Neither the President nor his landmark domestic policy achievement received positive marks in the latest Quinnipiac survey of Pa voters. They disapprove Barack Obama’s job performance 51% to 44%, and disapprove the 2010 Affordable Care Act 53% to 37%.
The President’s numbers are in the same neighborhood as his lowest ever in Pa., which Quinnipiac recorded as 53% disapproval to 42% approval in April 2011.
Independents disapprove Obama by at 23 point margin, 58% to 35%, while men disapprove 57% to 39%. Women approve Obama’s job performance 49% to 46%. The President is also on positive ground among voters with a college degree (52% to 44%) and voters ages 18 to 34 (50% to 44%).
The Affordable Care Act, known as Obamacare, fared even worse. 53% of respondents said they disapproved the law, including 37% who said they did so strongly. 37% of them approved it, just 17% of them doing so strongly.
The pollster phrased the question thusly: “35. From what you’ve heard or read, do you approve or disapprove of the health care law that was enacted in 2010?”
While Republicans disapproved it strongly (83% to 10%) Democrats were more split (approving it 65% to 21%).
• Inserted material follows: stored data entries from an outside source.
-- ==== Sys2Proof/WellFormed.lean ====
section
/-! DEFINITION. Which terms of `Instr` stand for words of the opcode table. The operand types leave one check: the row
S(IFS|WTX,REQUEST) → INVALID (mask 0xFDFF) is about two of the four S-block types. -/

namespace Sys2Proof

/-- The type is IFS or WTX, the two the pattern 0xC1FF mask 0xFDFF admits (R231). -/
def SType.isIfsOrWtx : SType → Bool
  | .ifs | .wtx => true
  | .resync | .abort => false

/-- Every operand has a value its row of the table admits. -/
def Instr.wellFormed : Instr → Bool
  | .ifsWtxReqToInvalid t => t.isIfsOrWtx
  | .i00 | .i01 | .i10 | .i11 | .r00 | .r01 | .r02 | .r03 | .r10 | .r11 | .r12 | .r13
  | .sResyncReq | .sIfsReq | .sAbortReq | .sWtxReq | .sResyncResp | .sIfsResp | .sAbortResp | .sWtxResp
  | .invalid | .anyToIfsReq _ | .iToWtxReq _ _ | .iToILast _ _ | .iToIMore _ _ | .rToILast _ _ _
  | .rToIMore _ _ _ | .i01ToR10 | .i11ToR00 | .i0mToR0e _ _ | .i1mToR1e _ _ | .i01ToR11 | .i01ToR12
  | .i01ToR13 | .i11ToR01 | .i11ToR02 | .i11ToR03 | .i00ToR1e _ | .i10ToR0e _ | .ifsReqToIfsResp
  | .resyncReqToResyncResp | .resyncReqToInvalid | .abortReqToAbortResp | .abortRespToR0 _
  | .iMoreToAbortReq _ | .rToAbortReq _ _ | .rToInvalid _ _ | .iToInvalid _ _ | .abortReqToInvalid
  | .respToInvalid _ => true

end Sys2Proof
end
Among other demographic categories including gender, age, income and education level, only those with a college degree gave the law favorable marks (49% to 45%).
By a wide margin, voters said they predict the law will either not help them personally (42%) or indeed hurt them (40%) versus those who believe the law will help them personally (13%).
Quinnipiac interviewed 1,116 registered voters from March 6 to 11 via land lines and cell phones. The margin of error is plus or minus 2.9%.